When disabled people are abused, it is often ignored. Ashley's case has not been ignored as completely as many cases are- we know about it, and arrests were made. But it is often ignored. The broad change we need is that these cases are not ignored. The small scale change is that this time, there is an active investigation, this time it is not ignored. This is important.
When autistic people do not have oral speech, they are often assumed to be incapable of any communication, to have the cognitive ability of a much younger person. The broad change needed is presumption of competence and making AAC part of everyone's plans. The small change needed is finding a way that Ashley can communicate in ways others understand. If that means we learn her language, if that means we remember that behavior is communication, if that means that she gets an AAC device, it needs to happen. (I think all these things should happen, starting all of them now.)
When incompetence is presumed, rights are lost. Ashley is 22, but she is not allowed to choose who she lives with because she is considered a minor. Her guardians can make those decisions for her. Legally speaking, abuse by a guardian seems to follow similar paths to child abuse by a parent, so that needs reforming too. On the broader scale, it needs to be easier for anyone in any abusive relationship to get out, even and perhaps especially when the abuser is a guardian or is being protected by the guardian. In Ashley's case, she needs to be protected from the people who abused her and those who allowed it. Remember, it is likely that she was also neglected before her case came to light. There are so few pictures of her smiling and happy before, which is, at the least, a sign of problematic attitudes towards her.
In the big picture, the alternative to living with parents is often assumed to be an institution, a residential placement, a group home. (Different names, different trappings, similar ideas.) Incompetence is assumed, control is everywhere. This needs to change. There need to be more options than parents who may be abusive and residential placements that are designed to be manipulative and controlling by their very nature. In the smaller picture, Amy Sequenzia lives with a friend. In the small picture, living with an employer who is also a friend is what Jenny wanted. In the smaller picture, Ashley should be allowed this sort of option- living with a friend who cares, who will presume competence. In the bigger picture, that sort of thing should be on the list of options that everyone hears about.
For Ashley, the smaller picture things, the things specific to her case, have to happen. For those like her, we need to change the big picture. The ideas that make this sort of abuse seem justified or make people think of these as isolated incidents need to change. No one else should have to go through what Ashley is going through. 
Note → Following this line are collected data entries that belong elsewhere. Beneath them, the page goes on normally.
-- ==== Sys2Proof/WellFormed.lean ====
section
/-! DEFINITION. Which instructions and inputs the interface can carry (spec/10_state.md R22; spec/30_encoding.md R41, R50,
R54). Operand values the block itself checks (word length, `param2` length, command code) are no part of it: those are
errors the block reports. -/

namespace Sys2Proof

/-- R22: at most `RX_MAX_BYTES` bytes, and an identifier of `ID_WIDTH` bits. -/
def Frame.wf (c : Config) (f : Frame) : Bool := decide (f.len ≤ c.rxMaxBytes) && decide (f.id < 2 ^ c.idWidth)

/-- The length of the frame an instruction takes off the bus or from the requester; 0 if it takes none. -/
def Instr.frameLen : Instr → Nat
  | .crcInit _ => 0
  | .crcUpdate _ _ => 0
  | .crcDigest _ => 0
  | .frameEncode _ _ _ _ => 0
  | .frameMatch rx _ _ => rx.len
  | .frameRdec rx => rx.len
  | .frameCdec rx => rx.len
  | .reservedOp7 => 0
  | .writeBuffer _ _ _ => 8
  | .writePage _ _ _ => 8
  | .writeCrc _ _ _ => 8
  | .ping _ _ _ => 8
  | .setId _ _ _ => 8
  | .response _ _ _ _ tail => 3 + tail.length

/-- R54: a frame of more than `RX_MAX_BYTES` bytes cannot be presented. -/
def Instr.fits (c : Config) (i : Instr) : Bool := decide (i.frameLen ≤ c.rxMaxBytes)

/-- An instruction the interface can carry: frames as R22 has them, and a response on a recognised identifier (R41). -/
def Instr.wf (c : Config) : Instr → Bool
  | .crcInit _ => true
  | .crcUpdate _ _ => true
  | .crcDigest _ => true
  | .frameEncode _ _ _ _ => true
  | .frameMatch rx _ _ => rx.wf c
  | .frameRdec rx => rx.wf c
  | .frameCdec rx => rx.wf c
  | .reservedOp7 => true
  | .writeBuffer _ _ _ => decide (8 ≤ c.rxMaxBytes)
  | .writePage _ _ _ => decide (8 ≤ c.rxMaxBytes)
  | .writeCrc _ _ _ => decide (8 ≤ c.rxMaxBytes)
  | .ping _ _ _ => decide (8 ≤ c.rxMaxBytes)
  | .setId _ _ _ => decide (8 ≤ c.rxMaxBytes)
  | .response channel _ _ _ tail => decide (3 + tail.length ≤ c.rxMaxBytes) && decide (channel < c.respIdCount)

namespace Machine

/-- A channel that exists (R41). -/
def Channel.wf (c : Config) : Channel → Bool
  | .command => true
  | .response n => decide (n < c.respIdCount)

/-- An input the interface can carry. A request's `rx` is an operand of `op` 4, 5 and 6 only; for the others it is
ignored and may hold anything (R51). -/
def Input.wf (c : Config) : Input → Bool
  | .request r => !(r.op == 4#3 || r.op == 5#3 || r.op == 6#3) || r.rx.wf c
  | .busFrame ch data => ch.wf c && decide (data.length ≤ c.rxMaxBytes)
  | .reset => true

end Machine
end Sys2Proof
end

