-- ==== Sys2Proof/Machine/Ops.lean ====
section
/-! DEFINITION. The bus arbiter (spec/20_memory.md R55, R56), the 16-bit pointer reads (spec/40_execution_addressing.md
R135–R137), the stack (spec/45_stack_flags_system.md R290, R291), and taking and leaving an exception
(spec/60_exceptions.md R425, R430). A read gives its value and the state after it, since a read of the window may change
the shim (R63). -/

namespace Sys2Proof.Machine

/-! ### The bus -/

/-- `MemRead(a, 1)` (R55). -/
def memRead (a : Addr) (s : State) : Byte × State :=
  match shimReg a with
  | some r => shimRead r s
  | none => (s.cpuMem.read a.toNat, s)

/-- `MemWrite(a, 1, v)` (R56): the window goes to the shim; 0x8000–0xFFFF is stored only when `P_ROM_WRITABLE` (R53). -/
def memWrite (a : Addr) (v : Byte) (s : State) : State :=
  match shimReg a with
  | some r => shimWrite r v s
  | none =>
    if 0x8000 ≤ a.toNat && !s.config.romWritable then s
    else s.setCpuMem (s.cpuMem.write a.toNat v)

/-! ### Pointer reads: low byte first (R60) -/

/-- Two bus reads, the low byte at `al` and then the high byte at `ah`. -/
def readPair (al ah : Addr) (s : State) : Addr × State :=
  let l := memRead al s
  let h := memRead ah l.2
  (word l.1 h.1, h.2)

/-- `Read16(a)` (R135). -/
def read16 (a : Addr) (s : State) : Addr × State := readPair a (a + 1) s

/-- `Read16ZP(z)` (R136): the high byte's address wraps in the zero page. -/
def read16Zp (z : Byte) (s : State) : Addr × State := readPair (zext z) (zext (z + 1)) s

/-- `Read16Bug(a)` (R137): the high byte comes from the page of the low byte. -/
def read16Bug (a : Addr) (s : State) : Addr × State := readPair a (word (loByte a + 1) (hiByte a)) s

/-! ### The stack -/

/-- `zext_16(0x0100 | SP)` (R23): the stack byte that a stack pointer designates. -/
def stackAddr (sp : Byte) : Addr := word sp 0x01

/-- `Push(v)` (R290). -/
def push (v : Byte) (s : State) : State :=
  let t := memWrite (stackAddr s.sp) v s
  t.setSp (s.sp - 1)

/-- `Pull()` (R291). -/
def pull (s : State) : Byte × State :=
  memRead (stackAddr (s.sp + 1)) (s.setSp (s.sp + 1))

/-- `Push(hi(w)); Push(lo(w))`: a 16-bit value, high byte first (R270, R425). -/
def pushWord (w : Addr) (s : State) : State := push (loByte w) (push (hiByte w) s)

/-- `lo <- Pull(); hi <- Pull()`: a 16-bit value, low byte first (R271, R306). -/
def pullWord (s : State) : Addr × State :=
  let l := pull s
  let h := pull l.2
  (word l.1 h.1, h.2)

/-! ### Exceptions -/

/-- The vector pairs (R410, R426). -/
def nmiVector : Addr := 0xFFFA
def resetVector : Addr := 0xFFFC
def irqVector : Addr := 0xFFFE

/-- `PC <- Read16(vector)` (R425, R426, R451). -/
def jumpThrough (vector : Addr) (s : State) : State :=
  let t := read16 vector s
  t.2.setPc t.1

/-- `InterruptEntry(ret, b, vector)` (R425): taking an exception. PCH, PCL and P are pushed (D38), bit 4 of the pushed P
is `b` (D8), I is set, and the PC comes from the vector. D keeps its value (D39). -/
def interruptEntry (ret : Addr) (b : Bool) (vector : Addr) (s : State) : State :=
  let pushedPc := pushWord ret s
  let pushedP := push (s.p.pushed b) pushedPc
  jumpThrough vector (pushedP.setI true)

/-- The return from an exception (R306, R430): P, then PCL, then PCH; no 1 is added. -/
def interruptReturn (s : State) : State :=
  let status := pull s
  let target := pullWord (status.2.setP (Status.pulled status.1))
  target.2.setPc target.1

end Sys2Proof.Machine
end

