-- ==== Sys2Proof/Machine/Unofficial.lean ====
section
/-! DEFINITION. The admitted subset U of undocumented opcodes (spec/46_unofficial.md R330–R340). Whether U is
admitted at all is decided at the fetch (R133, R330). -/

namespace Sys2Proof.Machine

/-- NOP, undocumented forms (R331): a memory operand is read and discarded, with the read's side effects; IMP and IMM
only advance the PC. -/
def execNopU (op : Byte) (o : NopOperand) (s : State) : Host.Outcome State Fault Refusal :=
  match o with
  | .imp => .next (runImplied (.nopU op .imp) id s)
  | .imm b => .next (runRead (.nopU op (.imm b)) (.imm b) (fun _ t => t) s)
  | .mem m => .next (runRead (.nopU op (.mem m)) (.mem m) (fun _ t => t) s)

/-- LAX (R332). -/
def execLax (m : Addressing) (s : State) : Host.Outcome State Fault Refusal :=
  .next (runRead (.lax m) (.mem m) (fun v t => ((t.setA v).setX v).setNZ v) s)

/-- SAX (R333). -/
def execSax (m : Addressing) (s : State) : Host.Outcome State Fault Refusal :=
  .next (runStore (.sax m) m (fun t => t.a &&& t.x) s)

/-- SBC of opcode EB (R334). -/
def execSbcU (b : Byte) (s : State) : Host.Outcome State Fault Refusal :=
  .next (runRead (.sbcU b) (.imm b) (fun v t => t.subFromA v) s)

/-- SLO (R335): ASL, then ORA. -/
def execSlo (m : Addressing) (s : State) : Host.Outcome State Fault Refusal :=
  .next (runModify (.slo m) (.mem m) shiftLeft (fun r c t => ((t.setC c).setA (t.a ||| r)).setNZ (t.a ||| r)) s)

/-- RLA (R336): ROL, then AND. -/
def execRla (m : Addressing) (s : State) : Host.Outcome State Fault Refusal :=
  .next (runModify (.rla m) (.mem m) rotateLeft (fun r c t => ((t.setC c).setA (t.a &&& r)).setNZ (t.a &&& r)) s)

/-- SRE (R337): LSR, then EOR. -/
def execSre (m : Addressing) (s : State) : Host.Outcome State Fault Refusal :=
  .next (runModify (.sre m) (.mem m) shiftRight (fun r c t => ((t.setC c).setA (t.a ^^^ r)).setNZ (t.a ^^^ r)) s)

/-- RRA (R338): ROR, then ADC with the carry out of the rotate. -/
def execRra (m : Addressing) (s : State) : Host.Outcome State Fault Refusal :=
  .next (runModify (.rra m) (.mem m) rotateRight (fun r c t => (t.setC c).addToA r) s)

/-- DCP (R339): DEC, then CMP. -/
def execDcp (m : Addressing) (s : State) : Host.Outcome State Fault Refusal :=
  .next (runModify (.dcp m) (.mem m) decrement (fun r _ t => t.compare t.a r) s)

/-- ISB (R340): INC, then SBC. -/
def execIsb (m : Addressing) (s : State) : Host.Outcome State Fault Refusal :=
  .next (runModify (.isb m) (.mem m) increment (fun r _ t => t.subFromA r) s)

end Sys2Proof.Machine
end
These aren't rare and isolated incidents. They should be, but we can't treat them as such until they are.
This is about Ashley, and this is about everyone like her, and it is about everyone who could be like her.

1 comment:

  1. I hope we can make a difference for Ashley and everyone like her. Access to AAC or sign language, advocates who believe in her abilities, strengths, and comprehension. Thank you for sharing her story and what she and so many still don't get access to.